On March 22, 2013, M.B.G. (“petitioner”) filed an emergent action seeking an order setting forth special findings as antecedent to the application by her minor sons, J.E. and J.C.,1 for Special Immigrant Juvenile Status (“SIJS”) under 8 U.S.C.A. § 1101(a)(27)(J) and 8 C.F.R. § 204.11. Petitioner also seeks an order of custody.

The core issue presented is whether there is a sufficient basis for the court to exercise jurisdiction to make special findings antecedent to an application for SIJS, pursuant to 8 U.S.C.A. [364]*364§ 1101(a)(27)(J) and 8 C.F.R. § 204.11, when the children already are in a safe placement with petitioner. For the reasons placed on the record and as outlined below, the court grants petitioner custody of her two minor sons, J.E. and J.C. The court also makes the special findings needed for the boys to qualify for SIJS, allowing them to petition the United States Customs and Immigration Services for SIJS pursuant to 8 U.S.C.A. § 1101 (a)(27)(J) and 8 C.F.R. § 204.11.

I.

Facts and Procedural Background

Based on the verified representations made in the petition and the proofs adduced in the hearing conducted in this matter, the court makes the following findings of fact. Petitioner is the biological mother of her minor sons, J.E. and J.C. Petitioner is a citizen of El Salvador and her two sons are citizens of Honduras. Petitioner arrived in the United States sometime in 2000 and has resided in Hammonton, Atlantic County, New Jersey continuously since then. Petitioner was first granted Temporary Protected Status (“TPS”) in the United States on February 5, 2002, and she has obtained an extension of her TPS on an annual basis. Petitioner’s current TPS is set to expire on September 9, 2013; unless her TPS is extended once again, she will have no lawful basis to remain in the United States past its expiration date.

In the late 1990’s, petitioner was residing in Honduras. She eventually married J.E.S.H., a citizen of Honduras, and, from that union, J.E. and J.C. were born, also in Honduras. Petitioner’s minor sons J.E. and J.C. are presently sixteen and fifteen years old, respectively; J.E. was born in 1996, and his younger brother J.C. was bom in 1997. Petitioner’s marriage to J.E.S.H. was less than ideal, resulting in their separation when the boys were less than four years old.

Immediately following petitioner’s separation from her husband, she stayed in Honduras with her mother and sister. During this [365]*365time, petitioner had legal custody of J.E. and J.C. She testified concerning one particularly frightening incident where her husband tried to kill her; he thrice shot at her, fortunately, without striking her, because she refused to allow him to take J.E. and J.C. from her. Fearing for her life, petitioner fled Honduras without her two sons. She entered the United States sometime during the year 2000.

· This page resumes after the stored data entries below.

-- ==== Sys2Proof/Machine/Packer.lean ====
section
/-! DEFINITION. hash_result_packer: the pack micro-operations and the views (43_result_packer.md). -/
namespace Sys2Proof.Machine

/-- `PACK32` (R141). DIGEST[4..15] keep what they hold. -/
def execPack32 (s : State) : Outcome :=
  .next { s with digest := memWrite s.digest 0 4 s.h1, dlen := .four, status := statusDone32, phase := .idle }

/-- `PACK128` (R142). -/
def execPack128 (s : State) : Outcome :=
  .next { s with
    digest := memWrite (memWrite s.digest 0 8 s.h1q) 8 8 s.h2q
    dlen := .sixteen
    status := statusDone128
    phase := .idle }

/-- The raw byte view (R143): DIGEST[i] for i < DLEN; any other index has no value (R140). -/
def digestView (s : State) (i : Nat) : Option Byte :=
  if i < s.dlen.toNat then s.digest[i]? else none

/-- The first n bytes of DIGEST. -/
def digestPrefix (s : State) (n : Nat) : List Byte := s.digest.toList.take n

/-- `BITWIDTH` (R144). -/
def bitwidthView (s : State) : W32 := BitVec.ofNat 32 (8 * s.dlen.toNat)

/-- `VIEW32` (R145): no value when DLEN = 0. -/
def view32 (s : State) : Option W32 :=
  if s.dlen = .none then none
  else some (BitVec.ofNat 32 (le (digestPrefix s (min s.dlen.toNat 4))))

/-- `VIEW64` (R146): no value when DLEN = 0. -/
def view64 (s : State) : Option W64 :=
  if s.dlen = .none then none
  else some (BitVec.ofNat 64 (le (digestPrefix s (min s.dlen.toNat 8))))

/-- The character code of a nibble (R148). -/
def hexChar (nib : BitVec 4) : Byte :=
  if nib.toNat ≤ 9 then 0x30#8 + nib.setWidth 8 else 0x61#8 + (nib.setWidth 8 - 10#8)

/-- `HEX[j]` (R148): high nibble first; no value when j >= 2 * DLEN. -/
def hexView (s : State) (j : Nat) : Option Byte :=
  match digestView s (j / 2) with
  | none => none
  | some b => some (hexChar (if j % 2 = 0 then b.extractLsb' 4 4 else b.extractLsb' 0 4))

end Sys2Proof.Machine
end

J.E. and J.C. remained in Honduras with their father and, later, their stepmother, M.D.H (“stepmother”). After arriving in the United States, petitioner applied for TPS on June 8, 2001, and was granted temporary status on February 5, 2002. She now resides with her boyfriend, with whom she has a ten year old daughter, along with her two sons J.E. and J.C., in Hammonton, Atlantic County, New Jersey.

The boys’ life in Honduras with their father and stepmother was brutal. J.E. testified that his stepmother would routinely beat him and his brother J.C., using belts, cables, sticks, and her bare hands. Those beatings left marks and bruises. He testified that his father did nothing to protect him and his brother from this abuse. The children provided compelling testimony about their father’s involvement in drug trafficking and how their father made no effort to shield them from his criminal activity. Their father often would engage J.E. to deposit large, unexplained sums of money in the bank. Both boys routinely witnessed their father and his associates with large arsenals of guns, and witnessed a large container with a white substance being stored in their father’s house.

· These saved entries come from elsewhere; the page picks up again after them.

-- ==== Sys2Proof/Machine/Assembler.lean ====
section
/-! DEFINITION. The notation of host programs and the pseudo-instructions, as the host actions they stand for (30_encoding.md R76, R78). -/
namespace Sys2Proof.Machine

/-- A line of a host program (R76). -/
inductive Line where
  | wr (r : Reg) (v : W64)
  | rd (r : Reg)
  | rdDigest (i : Nat)
  | rdHex (j : Nat)
  | buf (index : Nat) (bytes : List Byte)
  | cmd (v : Variant) (src : Source)
  | reset
  deriving DecidableEq, Repr

/-- A pseudo-instruction (R78). `len` of `rdDigestAll` and `rdHexAll` is DLEN, which the host knows from STATUS;
`buflen` of `hashAll` is the value of BUFLEN; the seed of `newHasher128` is already the 64 bits the host chose (90 C1). -/
inductive Pseudo where
  | newHasher32 (seed : Option W64)
  | newHasher128 (seed : Option W64)
  | hashAll (v : Variant) (buflen : W64)
  | hashText (v : Variant) (text : List Byte)
  | hashInt (v : Variant) (value : W64)
  | rdViewN
  | rdDigestAll (len : Nat)
  | rdHexAll (len : Nat)
  deriving DecidableEq, Repr

/-- VARSEL of a variant (R66: VAR is VARSEL - 1). -/
def varselOf : Variant → BitVec 4
  | .x86_32 => 1
  | .x64_128 => 2

/-- SRCSEL of an input form (R66). -/
def srcselOf : Source → BitVec 4
  | .bytes => 0
  | .i32 => 1
  | .i64 => 2

/-- The bus transactions of a line (R76, third column). -/
def lineActions (p : Config.Params) : Line → List HostAction
  | .wr r v => [.write (p.base + regOffset r) (regWidth r) v]
  | .rd r => [.read (p.base + regOffset r) (regWidth r)]
  | .rdDigest i => [.read (p.base + 0x30 + i) 8]
  | .rdHex j => [.read (p.base + 0x60 + j) 8]
  | .buf index bytes => bytes.mapIdx fun k b => .buf (index + k) b
  | .cmd v src => [.write (p.base + regOffset .cmd) 32 ((cmdWord (varselOf v) (srcselOf src)).setWidth 64)]
  | .reset => [.reset 0]

/-- The lines a pseudo-instruction stands for (R78). -/
def pseudoLines (p : Config.Params) : Pseudo → List Line
  | .newHasher32 seed | .newHasher128 seed => [.wr .seed (seed.getD 0)]
  | .hashAll v n => [.wr .offset 0, .wr .length n, .cmd v .bytes]
  | .hashText v text =>
    [.buf 0 text, .wr .buflen (BitVec.ofNat 64 text.length),
      .wr .offset 0, .wr .length (BitVec.ofNat 64 text.length), .cmd v .bytes]
  | .hashInt v value =>
    match p.nativeW with
    | .w32 => [.wr .idata ((value.setWidth 32).setWidth 64), .cmd v .i32]
    | .w64 => [.wr .idata value, .cmd v .i64]
  | .rdViewN =>
    match p.nativeW with
    | .w32 => [.rd .view32]
    | .w64 => [.rd .view64]
  | .rdDigestAll n => (List.range n).map .rdDigest
  | .rdHexAll n => (List.range (2 * n)).map .rdHex

/-- The host actions of a program of lines. -/
def assemble (p : Config.Params) (ls : List Line) : List HostAction := ls.flatMap (lineActions p)

end Sys2Proof.Machine
end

The boys’ father was shot and killed by his enemies/associates on May 10, 2011, during a shoot-out also involving the police and other drug traffickers.2 The police arrested several of the drug [366]*366traffickers who killed the boys’ father. On the heels of J.E.S.H.’s murder, the boys’ stepmother fled out of fear that she was in danger, leaving the boys behind. The boys telephoned their mother, petitioner, and she made arrangements for the boys to hide at their aunt’s house, where they remained in hiding for some fifteen to twenty days.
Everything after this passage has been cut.